We will assume that lever DC is strong sufficient and thus not a part of the problem. A 1035 steel, heat-treated, will have actually a reduction in location of 50 percent or more and also therefore is a ductile material at normal temperatures. This additionally suggests that anxiety concentration at shoulder A need not be thought about. A stress element at A on the peak surface will be subjected to a tensile bfinishing tension and a torsional tension. This allude, on the 1-in-diameter section, is the weakest area, and governs the stamina of the assembly. The two stresses are

sigma_x=fracMI / c=frac32 Mpi d^3=frac32(14 F)pileft(1^3 ight)=142.6 F

au_z x=fracT rJ=frac16 Tpi d^3=frac16(15 F)pileft(1^3 ight)=76.4 F

Employing the distortion-power concept, we uncover, from Eq. (5–15), that

sigma^prime=left(sigma_x^2-sigma_x sigma_y+sigma_y^2+3 au_x y^2 ight)^1 / 2 (5–15)

sigma^prime=left(sigma_x^2+3 au_z x^2 ight)^1 / 2=left<(142.6 F)^2+3(76.4 F)^2 ight>^1 / 2=194.5 F

Equating the von Mises anxiety to S_y, we solve for F and also get 

F=fracS_y194.5=frac81000194.5=416 lbf

In this example the toughness of the material at allude A is S_y=81 message kpsi. The stamina of the assembly or component is F = 416 lbf.

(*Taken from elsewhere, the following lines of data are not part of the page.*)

-- ==== Sys2Proof/Machine/Carriages.lean ====
section
/-! DEFINITION. Carriage reports: the position, the outcome, the flags (R89 to R91). -/

namespace Sys2Proof.Machine

/-- A position lies on a side (R61, R89). -/
def State.onSide (s : State) (f : FrameNo) (sd : Side) (p : Nat) : Bool :=
  s.sideFirst f sd ≤ p && p < s.sideFirst f sd + s.perSide f

/-- The report's positions lie on the carriage's side; the outcome position only counts with an
outcome (R89, R180). -/
def State.carriageBodyFits (s : State) (f : FrameNo) (sd : Side) (b : CarriageBody) : Bool :=
  s.onSide f sd b.position && match b.outcome with
    | none => true
    | some o => s.onSide f sd o.2

/-- Step 1 of R89: position, direction and carriage state are stored. -/
def State.storeCarriage (s : State) (f : FrameNo) (sd : Side) (b : CarriageBody) : State :=
  s.setCarriage f sd { s.carriage f sd with
    position := some b.position
    direction := b.direction
    lastState := some b.state }

/-- An outcome for the in-hand spindle, taken as the table of R90 gives. -/
def State.takeOutcome (s : State) (f : FrameNo) (sd : Side) (o : PieceOutcome) (p : Nat) : State :=
  let s1 := s.emptyHand f sd
  match o with
  | .pieced => ((s1.clearDeferred f sd).joinSpindle f p).onEntry f
      fun e => { e with pieced := satAdd e.pieced 1 }
  | .notYet => s1.backToList f sd p true
  | .noRoving => (s1.clearDeferred f sd).starveSpindle f p
  | .notPossible => (((s1.clearDeferred f sd).setSpindleState f p .locked).latch .lockout).onEntry f
      fun e => { e with lockouts := satAdd e.lockouts 1 }
  | .failed => s1.failSpindle f sd p

/-- An outcome answers the in-hand spindle: same position, phase SENT (R90, R91). -/
def State.outcomeMatches (s : State) (f : FrameNo) (sd : Side) (p : Nat) : Bool :=
  match (s.carriage f sd).inHand with
  | some h => h.position == p && h.phase == .sent
  | none => false

/-- The report carries a stray outcome (R91). -/
def State.strayOutcome (s : State) (f : FrameNo) (sd : Side) (b : CarriageBody) : Bool :=
  match b.outcome with
  | some o => !s.outcomeMatches f sd o.2
  | none => false

/-- Step 2 of R89. -/
def State.outcomeStep (s : State) (f : FrameNo) (sd : Side) (b : CarriageBody) : State :=
  match b.outcome with
  | some o => if s.outcomeMatches f sd o.2 then s.takeOutcome f sd o.1 o.2 else s
  | none => s

/-- Step 3 of R89: READY sets the ready flag, PARKED the parked flag. -/
def State.flagStep (s : State) (f : FrameNo) (sd : Side) (x : CarriageState) : State :=
  match x with
  | .ready => s.setCarriage f sd { s.carriage f sd with ready := true }
  | .parked => s.setCarriage f sd { s.carriage f sd with parked := true }
  | .travelling => s
  | .working => s
  | .fault => s

/-- A well-formed carriage report, its four steps (R89). -/
def State.readCarriage (s : State) (f : FrameNo) (sd : Side) (b : CarriageBody) : State :=
  (((s.storeCarriage f sd b).outcomeStep f sd b).flagStep f sd b.state).evalIssue f sd

/-- A carriage report at the Piecing Dispatcher: a wrong body is counted and not acted on, a stray
outcome is counted after the rest has been taken (R89, R91). -/
def State.takeCarriage (s : State) (r : StationRecord) (body : List Byte) : State :=
  match carriage? body, r.frame, r.side with
  | some b, some f, some sd =>
    if s.carriageBodyFits f sd b then
      let s1 := s.readCarriage f sd b
      if s.strayOutcome f sd b then s1.countError r.address else s1
    else s.countError r.address
  | _, _, _ => s.countError r.address

/-- The piecing timer of a carriage expires (R92). An ACTIVE carriage's error is counted last. -/
def State.piecingExpiry (s : State) (f : FrameNo) (sd : Side) : State :=
  if (s.carriage f sd).piecing.runs then
    let s1 := s.piecingExpired f sd
    if s.carriageActive f sd then s1.countError (carriageAddress (s.record f) sd) else s1
  else s

/-- The park timer of a carriage expires; one started from 255 never does (R93). -/
def State.parkExpiry (s : State) (f : FrameNo) (sd : Side) : State :=
  match (s.carriage f sd).park with
  | .running _ => s.parkExpired f sd
  | .stopped => s
  | .endless => s

end Sys2Proof.Machine
end

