-- ==== Sys2Proof/Machine/Steps.lean ====
section
/-! DEFINITION. Step reports, the completion of a STEP COMMAND, and the expiry of a step timer
(R108, R114 to R117); CLEAR ENDING and HALT SEQUENCE's changes (R121, R122). -/

namespace Sys2Proof.Machine

/-- The step that a report from a station answers: a COMMAND step in SENT on the station's channel,
whose target role the station holds and whose action the report echoes (R114). -/
def State.answeredStep (s : State) (r : StationRecord) (b : StepBody) : Option Nat :=
  if (s.channel (stationChannel r)).phase = some .sent then
    match s.stepTargets r with
    | some a => if (s.stepAt a).action = b.echo then some a else none
    | none => none
  else none

/-- A matched report stops the step timer and is recorded as the last report (R114). -/
def State.recordReport (s : State) (ch : ChannelNo) (b : StepBody) : State :=
  s.setChannel ch { stopStepTimer (s.channel ch) with lastReport := some ⟨b.result, b.quantity⟩ }

/-- The report's quantity fails the step: checked, different, and not SLACK (R115 step 2). -/
def quantityFails (w : StepWord) (b : StepBody) : Bool :=
  w.quantity != 0 && b.quantity != w.quantity && !w.slack

/-- The address after a step that a report completes: plus one for DONE, plus two for DONE-ADVANCE
(R115 step 3). -/
def nextAddress (a : Nat) (r : StepResult) : Nat :=
  match r with
  | .doneAdvance => a + 2
  | _ => a + 1

/-- A matched report decides its COMMAND step (R115). -/
def State.decideStep (s : State) (ch : ChannelNo) (a : Nat) (b : StepBody) : State :=
  let s1 := s.recordReport ch b
  if b.result = .refused then s1.finishSequence ch a .refused
  else if quantityFails (s.stepAt a) b then s1.finishSequence ch a .short
  else s1.completeStep ch a (nextAddress a b.result)

/-- A step report at the Sequence Engine: a wrong body and a stray report are counted (R114). A step
that waits for a report has an ACTIVE target (R118), so a report that joins its station is stray. -/
def State.takeStep (s : State) (r : StationRecord) (old : FrameState) (joined : Bool) (body : List Byte) :
    State :=
  match stepReport? body with
  | none => s.faultOfArrival r old joined
  | some b =>
    match s.answeredStep r b with
    | some a => (s.announceJoin r old joined).decideStep (stationChannel r) a b
    | none => s.faultOfArrival r old joined

/-- A STEP COMMAND has been sent: the WAITING step that placed it becomes SENT, and its timer starts
from the step's time limit (R108). -/
def State.stepSent (s : State) (ch : ChannelNo) (number : Nat) : State :=
  let c := s.channel ch
  match c.address with
  | some a =>
    if c.phase = some .waiting ∧ c.order = some number then
      s.setChannel ch { c with phase := some .sent, timer := timerTenths (s.stepAt a).limit.toNat }
    else s
  | none => s

/-- The step timer of a channel expires: nothing is left of it, a WAIT completes, a step in SENT or
WATCHING ends the sequence TIMEOUT (R117). -/
def State.stepExpiry (s : State) (ch : ChannelNo) : State :=
  let c := s.channel ch
  if c.timer.runs then
    let s1 := s.setChannel ch { c with timer := .running 0 }
    match c.phase, c.address with
    | some .timing, some a => s1.completeStep ch a (a + 1)
    | some .sent, some a => s1.finishSequence ch a .timeout
    | some .watching, some a => s1.finishSequence ch a .timeout
    | _, _ => s
  else s

/-- A RUNNING sequence is ended at its step in hand (R118, R122). -/
def State.cutSequence (s : State) (ch : ChannelNo) (e : EndCondition) : State :=
  s.finishSequence ch ((s.channel ch).address.getD 0) e

/-- An ENDED channel becomes IDLE, its ending record kept, and the change is announced (R121). -/
def State.clearEnded (s : State) (ch : ChannelNo) : State :=
  let s1 := s.setChannel ch { s.channel ch with state := .idle }
  match channelFrame ch with
  | some _ => s1.channelIdle ch
  | none => s1.trainIdle

end Sys2Proof.Machine
end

Let us use the MSS theory for comparichild. For a allude undergoing plane stress with only one nonzero normal stress and also one shear stress and anxiety, the 2 nonzero primary stresses will certainly have actually oppowebsite indications, and also for this reason the maximum shear tension is obtained from the Mohr’s circle in between them. From Eq. (3–14)

au_1, au_2=pm sqrtleft(fracsigma_x-sigma_y2 ight)^2+ au_x y^2 (3–14)

au_max =sqrtleft(fracsigma_x2 ight)^2+ au_z x^2=sqrtleft(frac142.6 F2 ight)^2+(76.4 F)^2=104.5 F

Setting this equal to S_y / 2, from Eq. (5–3) via n = 1, and solving for F, we get

au_max =fracS_y2 n quad message or quad sigma_1-sigma_3=fracS_yn (5–3)

F=frac81000 / 2104.5=388 lbf

which is around 7 percent much less than discovered for the DE theory. As declared previously, the MSS theory is more conservative than the DE concept.